== Segment start ==

/-- Publish the latency table of the running image (R27, R28, R498, R500): LATPUB, the next GEN, the frame of publication. -/
def Block.publish (s : Block) : Block :=
  match s.img.active with
  | none => s
  | some d =>
    let s := s.modImg (fun m => { m with paths := s.latencyTable d.ceils, pathFrame := s.f Reg.PWR_FRAME_FRAME })
    ((s.bumpWrap Reg.IMG_STAT_GEN).raise Reg.IMG_EVT_LATPUB).modNet (fun n => { n with latDue := false })

/-- The word at an offset of a latency table (R498); beyond the records it reads zero. -/
def tableWord (paths : List (Word × Word)) (frame gen off : Nat) : Word :=
  if off = 0 then BitVec.ofNat 32 (paths.length % 4096 + gen * 2 ^ 16)
  else if off = 4 then BitVec.ofNat 32 frame
  else
    let r := paths.getD ((off - 8) / 8) (0, 0)
    if off % 8 = 0 then r.1 else r.2

/-- A word of the active image's latency table. -/
def Block.latencyWord (s : Block) (off : Nat) : Word := tableWord s.img.paths s.img.pathFrame (s.f Reg.IMG_STAT_GEN) off

/-- A word of the latency table in the shadow half (R498): zero where no image with a table is there. -/
def Block.shadowLatencyWord (s : Block) (off : Nat) : Word :=
  match s.img.shadowTable with
  | some (paths, frame, gen) => tableWord paths frame gen off
  | none => 0

end Sys2Proof.Machine
end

== Segment end ==

#### WHAT NEEDS TO BE DONE:
For the data shown above, give the number of lines where the word "with" appears, and nothing else.

#### EXERCISE RESULT:
5